#### [Task prompt]
In this exercise, reproduce all the entries that follow exactly.

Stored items
----------
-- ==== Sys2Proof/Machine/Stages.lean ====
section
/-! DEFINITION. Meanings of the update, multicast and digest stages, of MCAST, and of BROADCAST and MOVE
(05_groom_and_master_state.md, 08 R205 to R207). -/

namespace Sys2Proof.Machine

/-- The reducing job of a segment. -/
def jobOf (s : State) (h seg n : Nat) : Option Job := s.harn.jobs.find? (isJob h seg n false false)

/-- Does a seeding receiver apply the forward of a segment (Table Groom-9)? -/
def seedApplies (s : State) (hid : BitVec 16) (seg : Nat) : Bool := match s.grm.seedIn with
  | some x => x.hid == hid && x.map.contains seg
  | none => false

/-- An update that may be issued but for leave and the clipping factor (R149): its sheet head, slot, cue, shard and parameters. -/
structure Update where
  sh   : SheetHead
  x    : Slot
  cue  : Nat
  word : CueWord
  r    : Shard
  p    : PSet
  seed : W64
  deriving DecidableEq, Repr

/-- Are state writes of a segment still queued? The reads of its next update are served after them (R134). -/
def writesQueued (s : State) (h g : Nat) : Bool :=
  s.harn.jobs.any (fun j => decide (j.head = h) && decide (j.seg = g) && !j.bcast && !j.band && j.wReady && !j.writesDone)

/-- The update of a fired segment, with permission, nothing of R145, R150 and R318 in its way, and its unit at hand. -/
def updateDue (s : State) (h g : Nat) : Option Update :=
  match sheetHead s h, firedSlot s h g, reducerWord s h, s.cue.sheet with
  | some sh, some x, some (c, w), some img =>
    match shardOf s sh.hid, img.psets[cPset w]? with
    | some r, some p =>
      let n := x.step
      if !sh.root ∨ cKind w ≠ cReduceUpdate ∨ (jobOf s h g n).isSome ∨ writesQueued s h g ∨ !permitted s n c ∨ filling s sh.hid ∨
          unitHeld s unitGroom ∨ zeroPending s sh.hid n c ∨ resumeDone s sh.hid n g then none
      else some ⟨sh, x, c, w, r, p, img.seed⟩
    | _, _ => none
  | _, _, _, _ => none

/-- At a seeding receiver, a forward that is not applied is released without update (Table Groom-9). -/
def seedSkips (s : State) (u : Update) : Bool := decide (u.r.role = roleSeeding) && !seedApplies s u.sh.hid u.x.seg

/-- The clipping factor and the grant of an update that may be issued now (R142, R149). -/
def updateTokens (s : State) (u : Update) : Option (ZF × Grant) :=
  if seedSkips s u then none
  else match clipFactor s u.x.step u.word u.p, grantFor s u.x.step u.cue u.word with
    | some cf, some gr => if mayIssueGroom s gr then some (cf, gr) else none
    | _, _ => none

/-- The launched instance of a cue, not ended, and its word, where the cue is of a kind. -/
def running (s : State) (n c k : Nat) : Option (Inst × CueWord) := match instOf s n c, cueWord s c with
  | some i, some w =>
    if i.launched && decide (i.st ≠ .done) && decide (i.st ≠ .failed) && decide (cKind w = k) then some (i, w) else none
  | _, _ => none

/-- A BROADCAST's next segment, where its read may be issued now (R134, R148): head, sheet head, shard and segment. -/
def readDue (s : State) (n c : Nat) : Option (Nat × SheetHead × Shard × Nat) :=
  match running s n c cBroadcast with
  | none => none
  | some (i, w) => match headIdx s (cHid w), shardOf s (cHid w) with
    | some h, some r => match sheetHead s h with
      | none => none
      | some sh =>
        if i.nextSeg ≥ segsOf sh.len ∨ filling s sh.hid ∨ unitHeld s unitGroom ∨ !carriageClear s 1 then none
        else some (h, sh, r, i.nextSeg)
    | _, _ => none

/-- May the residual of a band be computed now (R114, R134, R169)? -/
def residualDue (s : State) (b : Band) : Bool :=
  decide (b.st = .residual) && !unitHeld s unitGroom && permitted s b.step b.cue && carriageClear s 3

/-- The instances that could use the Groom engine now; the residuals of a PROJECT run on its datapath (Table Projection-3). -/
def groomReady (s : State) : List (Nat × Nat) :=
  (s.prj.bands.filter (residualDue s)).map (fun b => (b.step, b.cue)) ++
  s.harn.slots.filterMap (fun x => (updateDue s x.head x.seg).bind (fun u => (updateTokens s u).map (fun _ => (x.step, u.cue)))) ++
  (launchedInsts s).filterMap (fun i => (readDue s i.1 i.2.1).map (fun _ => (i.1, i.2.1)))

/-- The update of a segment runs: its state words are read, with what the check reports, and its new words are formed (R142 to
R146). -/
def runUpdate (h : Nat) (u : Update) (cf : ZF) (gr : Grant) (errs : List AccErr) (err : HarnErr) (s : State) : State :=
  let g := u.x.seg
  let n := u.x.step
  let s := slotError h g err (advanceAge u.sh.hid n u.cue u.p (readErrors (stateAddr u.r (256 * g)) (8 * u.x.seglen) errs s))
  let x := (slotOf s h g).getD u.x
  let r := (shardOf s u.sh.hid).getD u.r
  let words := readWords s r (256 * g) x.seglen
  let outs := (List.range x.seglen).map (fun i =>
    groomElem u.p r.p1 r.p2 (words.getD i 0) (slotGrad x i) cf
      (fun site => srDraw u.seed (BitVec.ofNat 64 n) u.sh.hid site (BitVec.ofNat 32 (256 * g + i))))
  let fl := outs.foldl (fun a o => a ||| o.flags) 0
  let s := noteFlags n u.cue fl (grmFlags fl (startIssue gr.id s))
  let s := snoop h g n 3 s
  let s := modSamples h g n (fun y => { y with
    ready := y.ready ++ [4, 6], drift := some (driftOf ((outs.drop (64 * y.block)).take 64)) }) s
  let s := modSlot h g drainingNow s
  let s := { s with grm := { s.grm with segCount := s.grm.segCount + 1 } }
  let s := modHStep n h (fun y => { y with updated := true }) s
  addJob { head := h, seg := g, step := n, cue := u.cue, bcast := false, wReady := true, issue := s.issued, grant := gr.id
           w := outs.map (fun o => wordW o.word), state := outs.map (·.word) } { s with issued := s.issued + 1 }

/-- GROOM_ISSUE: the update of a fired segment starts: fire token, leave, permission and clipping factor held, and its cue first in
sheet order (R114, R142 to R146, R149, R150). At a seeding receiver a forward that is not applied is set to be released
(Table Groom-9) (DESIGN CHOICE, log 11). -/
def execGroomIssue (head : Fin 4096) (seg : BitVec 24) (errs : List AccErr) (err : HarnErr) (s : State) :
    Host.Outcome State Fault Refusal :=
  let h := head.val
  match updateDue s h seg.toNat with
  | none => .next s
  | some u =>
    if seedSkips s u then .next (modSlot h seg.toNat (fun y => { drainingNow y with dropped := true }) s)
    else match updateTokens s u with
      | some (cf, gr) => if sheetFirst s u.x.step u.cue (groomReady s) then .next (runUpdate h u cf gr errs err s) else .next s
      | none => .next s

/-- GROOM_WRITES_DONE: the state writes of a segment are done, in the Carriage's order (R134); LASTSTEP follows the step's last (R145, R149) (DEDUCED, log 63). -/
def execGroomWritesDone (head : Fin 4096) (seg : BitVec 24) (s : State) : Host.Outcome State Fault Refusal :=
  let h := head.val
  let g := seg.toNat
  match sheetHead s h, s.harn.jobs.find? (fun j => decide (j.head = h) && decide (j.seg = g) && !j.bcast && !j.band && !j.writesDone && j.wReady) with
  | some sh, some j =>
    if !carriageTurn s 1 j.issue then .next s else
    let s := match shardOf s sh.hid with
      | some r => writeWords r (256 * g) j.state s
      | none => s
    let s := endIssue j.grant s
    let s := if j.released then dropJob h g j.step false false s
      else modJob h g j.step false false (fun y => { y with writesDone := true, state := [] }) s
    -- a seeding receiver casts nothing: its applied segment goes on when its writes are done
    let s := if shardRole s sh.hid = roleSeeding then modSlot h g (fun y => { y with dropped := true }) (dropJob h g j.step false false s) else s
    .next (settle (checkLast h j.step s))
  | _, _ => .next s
----------
#### [Output below]
-- ==== Sys2Proof/Machine/Stages.lean ====
section
/-! DEFINITION. Meanings of the update, multicast and digest stages, of MCAST, and of BROADCAST and MOVE
(05_groom_and_master_state.md, 08 R205 to R207). -/

namespace Sys2Proof.Machine

/-- The reducing job of a segment. -/
def jobOf (s : State) (h seg n : Nat) : Option Job := s.harn.jobs.find? (isJob h seg n false false)

/-- Does a seeding receiver apply the forward of a segment (Table Groom-9)? -/
def seedApplies (s : State) (hid : BitVec 16) (seg : Nat) : Bool := match s.grm.seedIn with
  | some x => x.hid == hid && x.map.contains seg
  | none => false

/-- An update that may be issued but for leave and the clipping factor (R149): its sheet head, slot, cue, shard and parameters. -/
structure Update where
  sh   : SheetHead
  x    : Slot
  cue  : Nat
  word : CueWord
  r    : Shard
  p    : PSet
  seed : W64
  deriving DecidableEq, Repr

/-- Are state writes of a segment still queued? The reads of its next update are served after them (R134). -/
def writesQueued (s : State) (h g : Nat) : Bool :=
  s.harn.jobs.any (fun j => decide (j.head = h) && decide (j.seg = g) && !j.bcast && !j.band && j.wReady && !j.writesDone)

/-- The update of a fired segment, with permission, nothing of R145, R150 and R318 in its way, and its unit at hand. -/
def updateDue (s : State) (h g : Nat) : Option Update :=
  match sheetHead s h, firedSlot s h g, reducerWord s h, s.cue.sheet with
  | some sh, some x, some (c, w), some img =>
    match shardOf s sh.hid, img.psets[cPset w]? with
    | some r, some p =>
      let n := x.step
      if !sh.root ∨ cKind w ≠ cReduceUpdate ∨ (jobOf s h g n).isSome ∨ writesQueued s h g ∨ !permitted s n c ∨ filling s sh.hid ∨
          unitHeld s unitGroom ∨ zeroPending s sh.hid n c ∨ resumeDone s sh.hid n g then none
      else some ⟨sh, x, c, w, r, p, img.seed⟩
    | _, _ => none
  | _, _, _, _ => none

/-- At a seeding receiver, a forward that is not applied is released without update (Table Groom-9). -/
def seedSkips (s : State) (u : Update) : Bool := decide (u.r.role = roleSeeding) && !seedApplies s u.sh.hid u.x.seg

/-- The clipping factor and the grant of an update that may be issued now (R142, R149). -/
def updateTokens (s : State) (u : Update) : Option (ZF × Grant) :=
  if seedSkips s u then none
  else match clipFactor s u.x.step u.word u.p, grantFor s u.x.step u.cue u.word with
    | some cf, some gr => if mayIssueGroom s gr then some (cf, gr) else none
    | _, _ => none

/-- The launched instance of a cue, not ended, and its word, where the cue is of a kind. -/
def running (s : State) (n c k : Nat) : Option (Inst × CueWord) := match instOf s n c, cueWord s c with
  | some i, some w =>
    if i.launched && decide (i.st ≠ .done) && decide (i.st ≠ .failed) && decide (cKind w = k) then some (i, w) else none
  | _, _ => none

/-- A BROADCAST's next segment, where its read may be issued now (R134, R148): head, sheet head, shard and segment. -/
def readDue (s : State) (n c : Nat) : Option (Nat × SheetHead × Shard × Nat) :=
  match running s n c cBroadcast with
  | none => none
  | some (i, w) => match headIdx s (cHid w), shardOf s (cHid w) with
    | some h, some r => match sheetHead s h with
      | none => none
      | some sh =>
        if i.nextSeg ≥ segsOf sh.len ∨ filling s sh.hid ∨ unitHeld s unitGroom ∨ !carriageClear s 1 then none
        else some (h, sh, r, i.nextSeg)
    | _, _ => none

/-- May the residual of a band be computed now (R114, R134, R169)? -/
def residualDue (s : State) (b : Band) : Bool :=
  decide (b.st = .residual) && !unitHeld s unitGroom && permitted s b.step b.cue && carriageClear s 3

/-- The instances that could use the Groom engine now; the residuals of a PROJECT run on its datapath (Table Projection-3). -/
def groomReady (s : State) : List (Nat × Nat) :=
  (s.prj.bands.filter (residualDue s)).map (fun b => (b.step, b.cue)) ++
  s.harn.slots.filterMap (fun x => (updateDue s x.head x.seg).bind (fun u => (updateTokens s u).map (fun _ => (x.step, u.cue)))) ++
  (launchedInsts s).filterMap (fun i => (readDue s i.1 i.2.1).map (fun _ => (i.1, i.2.1)))

/-- The update of a segment runs: its state words are read, with what the check reports, and its new words are formed (R142 to
R146). -/
def runUpdate (h : Nat) (u : Update) (cf : ZF) (gr : Grant) (errs : List AccErr) (err : HarnErr) (s : State) : State :=
  let g := u.x.seg
  let n := u.x.step
  let s := slotError h g err (advanceAge u.sh.hid n u.cue u.p (readErrors (stateAddr u.r (256 * g)) (8 * u.x.seglen) errs s))
  let x := (slotOf s h g).getD u.x
  let r := (shardOf s u.sh.hid).getD u.r
  let words := readWords s r (256 * g) x.seglen
  let outs := (List.range x.seglen).map (fun i =>
    groomElem u.p r.p1 r.p2 (words.getD i 0) (slotGrad x i) cf
      (fun site => srDraw u.seed (BitVec.ofNat 64 n) u.sh.hid site (BitVec.ofNat 32 (256 * g + i))))
  let fl := outs.foldl (fun a o => a ||| o.flags) 0
  let s := noteFlags n u.cue fl (grmFlags fl (startIssue gr.id s))
  let s := snoop h g n 3 s
  let s := modSamples h g n (fun y => { y with
    ready := y.ready ++ [4, 6], drift := some (driftOf ((outs.drop (64 * y.block)).take 64)) }) s
  let s := modSlot h g drainingNow s
  let s := { s with grm := { s.grm with segCount := s.grm.segCount + 1 } }
  let s := modHStep n h (fun y => { y with updated := true }) s
  addJob { head := h, seg := g, step := n, cue := u.cue, bcast := false, wReady := true, issue := s.issued, grant := gr.id
           w := outs.map (fun o => wordW o.word), state := outs.map (·.word) } { s with issued := s.issued + 1 }

/-- GROOM_ISSUE: the update of a fired segment starts: fire token, leave, permission and clipping factor held, and its cue first in
sheet order (R114, R142 to R146, R149, R150). At a seeding receiver a forward that is not applied is set to be released
(Table Groom-9) (DESIGN CHOICE, log 11). -/
def execGroomIssue (head : Fin 4096) (seg : BitVec 24) (errs : List AccErr) (err : HarnErr) (s : State) :
    Host.Outcome State Fault Refusal :=
  let h := head.val
  match updateDue s h seg.toNat with
  | none => .next s
  | some u =>
    if seedSkips s u then .next (modSlot h seg.toNat (fun y => { drainingNow y with dropped := true }) s)
    else match updateTokens s u with
      | some (cf, gr) => if sheetFirst s u.x.step u.cue (groomReady s) then .next (runUpdate h u cf gr errs err s) else .next s
      | none => .next s

/-- GROOM_WRITES_DONE: the state writes of a segment are done, in the Carriage's order (R134); LASTSTEP follows the step's last (R145, R149) (DEDUCED, log 63). -/
def execGroomWritesDone (head : Fin 4096) (seg : BitVec 24) (s : State) : Host.Outcome State Fault Refusal :=
  let h := head.val
  let g := seg.toNat
  match sheetHead s h, s.harn.jobs.find? (fun j => decide (j.head = h) && decide (j.seg = g) && !j.bcast && !j.band && !j.writesDone && j.wReady) with
  | some sh, some j =>
    if !carriageTurn s 1 j.issue then .next s else
    let s := match shardOf s sh.hid with
      | some r => writeWords r (256 * g) j.state s
      | none => s
    let s := endIssue j.grant s
    let s := if j.released then dropJob h g j.step false false s
      else modJob h g j.step false false (fun y => { y with writesDone := true, state := [] }) s
    -- a seeding receiver casts nothing: its applied segment goes on when its writes are done
    let s := if shardRole s sh.hid = roleSeeding then modSlot h g (fun y => { y with dropped := true }) (dropJob h g j.step false false s) else s
    .next (settle (checkLast h j.step s))
  | _, _ => .next s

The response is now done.